Due to the fluctuation in land values, the unpredictable state of the economy and of governmental regulations, the fluctuating money market for real estate loans of all types, and other factors which directly affect the value and marketability of the Property, the parties recognize that it would be extremely difficult and impracticable, if not impossible, to ascertain with any degree of certainty the amount of damages which would be suffered by Seller in the event of Purchaser's failure to perform its obligation to purchase the Property under this Agreement. Accordingly, the parties agree that a reasonable estimate of Seller's damages in such event is the amount of the Earnest Money[.]

This language indicates that the parties agreed to the presence of the two factors necessary for a liquidated damages provision to be enforceable.

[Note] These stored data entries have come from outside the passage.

/-- The words an EXT may precede (R34). -/
def Instr.extendable : Instr → Bool
  | .nop _ => false
  | .runt _ _ _ _ => false
  | .ext _ => false
  | .bra _ _ => false
  | .bnz _ _ _ => true
  | .bz _ _ _ => true
  | .bltz _ _ _ => true
  | .bgez _ _ _ => true
  | .jpt _ _ => false
  | .rejoin _ => false
  | .call _ _ _ => true
  | .callr _ _ _ => false
  | .ret _ => false
  | .jmpr _ _ => false
  | .land _ => false
  | .exit _ => false
  | .svc _ _ => false
  | .trap _ _ => false
  | .brk _ _ => false
  | .spinw _ _ _ _ => false
  | .wbase _ _ _ => false
  | .rget _ _ _ => false
  | .rput _ _ _ => false
  | .add _ _ _ _ => false
  | .sub _ _ _ _ => false
  | .mul _ _ _ _ => false
  | .mulhs _ _ _ _ => false
  | .mulhu _ _ _ _ => false
  | .mad _ _ _ _ => false
  | .divs _ _ _ _ => false
  | .divu _ _ _ _ => false
  | .rems _ _ _ _ => false
  | .remu _ _ _ _ => false
  | .and _ _ _ _ => false
  | .or _ _ _ _ => false
  | .xor _ _ _ _ => false
  | .andn _ _ _ _ => false
  | .shl _ _ _ _ => false
  | .shr _ _ _ _ => false
  | .sar _ _ _ _ => false
  | .rol _ _ _ _ => false
  | .mins _ _ _ _ => false
  | .minu _ _ _ _ => false
  | .maxs _ _ _ _ => false
  | .maxu _ _ _ _ => false
  | .seq _ _ _ _ => false
  | .sne _ _ _ _ => false
  | .slt _ _ _ _ => false
  | .sltu _ _ _ _ => false
  | .sle _ _ _ _ => false
  | .sleu _ _ _ _ => false
  | .csel _ _ _ _ => false
  | .mov _ _ _ => false
  | .clz _ _ _ => false
  | .ctz _ _ _ => false
  | .popc _ _ _ => false
  | .brev _ _ _ => false
  | .abs _ _ _ => false
  | .bfxu _ _ _ _ => false
  | .bfxs _ _ _ _ => false
  | .bfi _ _ _ _ => false
  | .addi _ _ _ _ => true
  | .andi _ _ _ _ => true
  | .ori _ _ _ _ => true
  | .xori _ _ _ _ => true
  | .shli _ _ _ _ => true
  | .shri _ _ _ _ => true
  | .sari _ _ _ _ => true
  | .movi _ _ _ => true
  | .slti _ _ _ _ => true
  | .seqi _ _ _ _ => true
  | .lea1 _ _ _ _ => false
  | .lea2 _ _ _ _ => false
  | .lea4 _ _ _ _ => false
  | .lea8 _ _ _ _ => false
  | .add64 _ _ _ _ => false
  | .sub64 _ _ _ _ => false
  | .mulw _ _ _ _ => false
  | .sltu64 _ _ _ _ => false
  | .fadd _ _ _ _ => false
  | .fsub _ _ _ _ => false
  | .fmul _ _ _ _ => false
  | .ffma _ _ _ _ => false
  | .ffms _ _ _ _ => false
  | .fmin _ _ _ _ => false
  | .fmax _ _ _ _ => false
  | .fcps _ _ _ _ => false
  | .feq _ _ _ _ => false
  | .flt _ _ _ _ => false
  | .fle _ _ _ _ => false
  | .funo _ _ _ _ => false
  | .frcp _ _ _ => false
  | .frsq _ _ _ => false
  | .fsqrt _ _ _ => false
  | .fdiv _ _ _ _ => false
  | .fexp2 _ _ _ => false
  | .flog2 _ _ _ => false
  | .fsin _ _ _ => false
  | .fcos _ _ _ => false
  | .dadd _ _ _ _ => false
  | .dsub _ _ _ _ => false
  | .dmul _ _ _ _ => false
  | .dfma _ _ _ _ => false
  | .dmin _ _ _ _ => false
  | .dmax _ _ _ _ => false
  | .deq _ _ _ _ => false
  | .dlt _ _ _ _ => false
  | .dle _ _ _ _ => false
  | .ddiv _ _ _ _ => false
  | .dsqrt _ _ _ => false
  | .drcp _ _ _ => false
  | .hadd2 _ _ _ _ => false
  | .hmul2 _ _ _ _ => false
  | .hfma2 _ _ _ _ => false
  | .badd2 _ _ _ _ => false
  | .bmul2 _ _ _ _ => false
  | .bfma2 _ _ _ _ => false
  | .cvt _ _ _ _ => false
  | .cvtz _ _ _ _ => false
  | .fclass _ _ _ => false
  | .fldx _ _ _ _ => false
  | .frnd _ _ _ _ => false
  | .drnd _ _ _ _ => false
  | .fdot2 _ _ _ _ => false
  | .hdot2 _ _ _ _ => false
  | .packb _ _ _ _ => false
  | .packh _ _ _ _ => false
  | .ldb _ _ _ _ => true
  | .ldbs _ _ _ _ => true
  | .ldh _ _ _ _ => true
  | .ldhs _ _ _ _ => true
  | .ldw _ _ _ _ => true
  | .ldd _ _ _ _ => true
  | .ldq _ _ _ _ => true
  | .stb _ _ _ _ => true
  | .sth _ _ _ _ => true
  | .stw _ _ _ _ => true
  | .std _ _ _ _ => true
  | .stq _ _ _ _ => true
  | .ldo _ _ _ _ _ _ => true
  | .sto _ _ _ _ _ _ => true
  | .aadd _ _ _ _ _ _ => true
  | .aand _ _ _ _ _ _ => true
  | .aor _ _ _ _ _ _ => true
  | .axor _ _ _ _ _ _ => true
  | .amins _ _ _ _ _ _ => true
  | .aminu _ _ _ _ _ _ => true
  | .amaxs _ _ _ _ _ _ => true
  | .amaxu _ _ _ _ _ _ => true
  | .axch _ _ _ _ _ _ => true
  | .acas _ _ _ _ _ _ => true
  | .afxa _ _ _ _ _ _ => true
  | .afxr _ _ _ _ _ _ => true
  | .afxz _ _ _ _ _ => true
  | .fence _ _ _ => false
  | .tgrab _ _ _ => false
  | .tinit _ _ _ => false
  | .vote _ _ _ _ => false
  | .shfi _ _ _ _ => false
  | .shfu _ _ _ _ => false
  | .shfd _ _ _ _ => false
  | .shfx _ _ _ _ => false
  | .redf _ _ _ _ => false
  | .redi _ _ _ _ => false
  | .scni _ _ _ _ _ => false
  | .matchw _ _ _ => false
  | .elect _ _ => false
  | .qswz _ _ _ _ => false
  | .sbind _ _ _ _ => false
  | .spos _ _ _ _ _ => false
  | .qbind _ _ _ => false
  | .wspl _ _ => false
  | .wfil _ _ => false
  | .dsp _ _ => false
  | .gldb _ _ _ => true
  | .gldbs _ _ _ => true
  | .gldh _ _ _ => true
  | .gldhs _ _ _ => true
  | .gldw _ _ _ => true
  | .gadv _ _ => true
  | .gjmp _ _ => false
  | .gjrel _ _ => false
  | .gtrap _ _ => false
  | .bld _ _ _ _ => false
  | .cbl _ _ _ => false
  | .mma _ _ _ _ => false
  | .mmab _ _ _ _ => false
  | .mmas _ _ _ _ => false
  | .drn _ _ _ _ _ => false
  | .acz _ _ _ => false
  | .acl _ _ _ _ _ => false
  | .rqt _ _ _ _ => false
  | .mstat _ _ _ => false
  | .dwait _ _ _ => false
  | .dpoll _ _ _ => false
  | .drst _ _ => false
  | .rwait _ _ _ => false
  | .rrel _ _ => false
  | .rclm _ _ _ => false
  | .rcmt _ _ _ => false
  | .bar _ _ => false
  | .bara _ _ _ => false
  | .barw _ _ _ => false
  | .srd _ _ _ => false
  | .swr _ _ _ => false
  | .pcrd _ _ _ => false
  | .tmrk _ _ => false
  | .time _ _ => false
  | .toluneInstruction _ _ => false
  | .portRunChoice _ _ => false
  | .strayIssue _ _ => false
  | .strayPromotion _ _ => false
  | .gangAgingPromotion _ _ => false
  | .regroupHoldExpiry _ _ => false
  | .loopBufferRefill _ _ => false
  | .loadResultDeliver _ _ _ => false
  | .storePerformed _ => false
  | .atomicResultDeliver _ _ _ => false
  | .divideResultDeliver _ _ _ => false
  | .fdivResultDeliver _ _ _ => false
  | .guestLoadDeliver _ _ _ => false
  | .rputWriteDeliver _ _ _ => false
  | .dspReadsComplete _ _ => false
  | .spinwReread _ _ => false
  | .dpollResultDeliver _ _ _ => false
  | .tgrabResultDeliver _ _ _ => false
  | .ringSlotDeliver _ _ _ => false
  | .streamElementArrive _ _ _ => false
  | .matrixProductStart _ => false
  | .narrowProductComplete _ => false
  | .slicedPassComplete _ => false
  | .bldComplete _ => false
  | .cblComplete _ => false
  | .drainResultDeliver _ => false
  | .mstatResultDeliver _ => false
  | .rqtJobComplete _ => false
  | .stagingRegisterWrite _ => false
  | .go _ => false
  | .jobStart _ => false
  | .jobRingClaim _ => false
  | .jobChunkComplete _ => false
  | .pageWalkComplete _ => false
  | .peerChunkAck _ => false
  | .jobComplete _ => false
  | .ladleChannelError _ _ => false
  | .rqtError _ => false
  | .ringStateError _ => false
  | .patrolScrub _ => false
  | .slipwayFlitRetry => false
  | .slipwayLinkFence => false
  | .towlineFlitRetry _ => false
  | .towlineLinkFence _ => false
  | .qtail _ _ => false
  | .registerBlockWrite _ _ _ => false
  | .launchRecord _ => false
  | .markerRecord _ => false
  | .patchActivation _ => false
  | .patchActivationComplete => false
  | .bindBlock _ => false
  | .bindRecord _ => false
  | .unbindNotice _ => false
  | .blockComplete _ => false
  | .windowOpenComplete _ _ => false
  | .engineStopAck _ _ _ => false
  | .preemptStallTimeout _ _ => false
  | .preemptQuantumExpiry _ => false
  | .queueHeadAging _ => false
  | .trapRecordPost _ => false
  | .serviceRequestPost _ => false
  | .serviceWarpRebind _ => false
  | .ringHeadRelease _ => false
  | .trapReplyResume _ => false
  | .trapReplyRedirect _ => false
  | .trapReplyAbort _ => false
  | .trapReplyChunkServiced _ => false
  | .trapReplyChunkFatal _ => false
  | .serviceReplyResume _ => false
  | .serviceReplyAbort _ => false
  | .windowOpen => false
  | .windowClose => false
  | .windowDescriptorRead => false
  | .ringDefine => false
  | .queueDefine => false
  | .translationRoot => false
  | .invalidate => false
  | .shadowPoolGrant => false
  | .contextSuspend => false
  | .contextResume => false
  | .slotReset => false
  | .statusRead => false
  | .firmwareLoad => false
  | .quote => false
  | .toluneDefine => false
  | .translationInstall => false
  | .traceSet => false
  | .comparatorSet => false
  | .warpStop => false
  | .peerBind => false
  | .contextDefine => false
  | .contextRelease => false
  | .stickyClear => false
  | .clockThrottle _ => false
  | .freezeN _ => false
  | .moduleReset => false
  | .powerOn => false
  | .powerLoss => false
  | .towlinePeerRequest _ _ _ _ => false
  | .peerFaultReturn _ _ => false
  | .towlineLinkTrained _ => false
  | .firmwareReady => false
  | .collectiveResultDeliver _ _ => false
  | .threadMoveComplete _ _ => false
  | .instructionCacheRefill _ _ => false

Is the parties' agreement to these factors sufficient to prevent the liquidated damages provision from violating public policy, or is a court required to make its own independent finding concerning the Guiliano factors? There are several cases relevant to this question. In Eatherly Construction Co. v. HTI Memorial Hospital, No. M2003-02313-COA-R3-CV, 2005 WL 2217078, at *1 (Tenn. Ct. App. Sept. 12, 2005), a construction company filed suit against a hospital for breach of contract, and the hospital responded with a counterclaim to recover liquidated damages in the amount of $500 a day for each day of delay on the project. The liquidated damages provision included the following language: "These liquidated damages are cumulative and additive and represent a reasonable estimate of [the hospital's] expenses for extended delays and administrative costs associated with such delay." Eatherly, 2005 WL 2217078, at *7. The trial court denied both parties summary judgment on the hospital's claim for liquidated damages. Id. at *3. After the hospital put on its case in chief at an evidentiary hearing, the court dismissed the hospital's claim for liquidated damages. Id. The trial court made a factual finding that the hospital "failed to establish that the liquidated sum, $500 a day, was a reasonable estimation of the damages it would likely suffer in the event of a delay." Id. at *5. The trial court, therefore, determined that the liquidated damages provision constituted a penalty and was unenforceable. Id.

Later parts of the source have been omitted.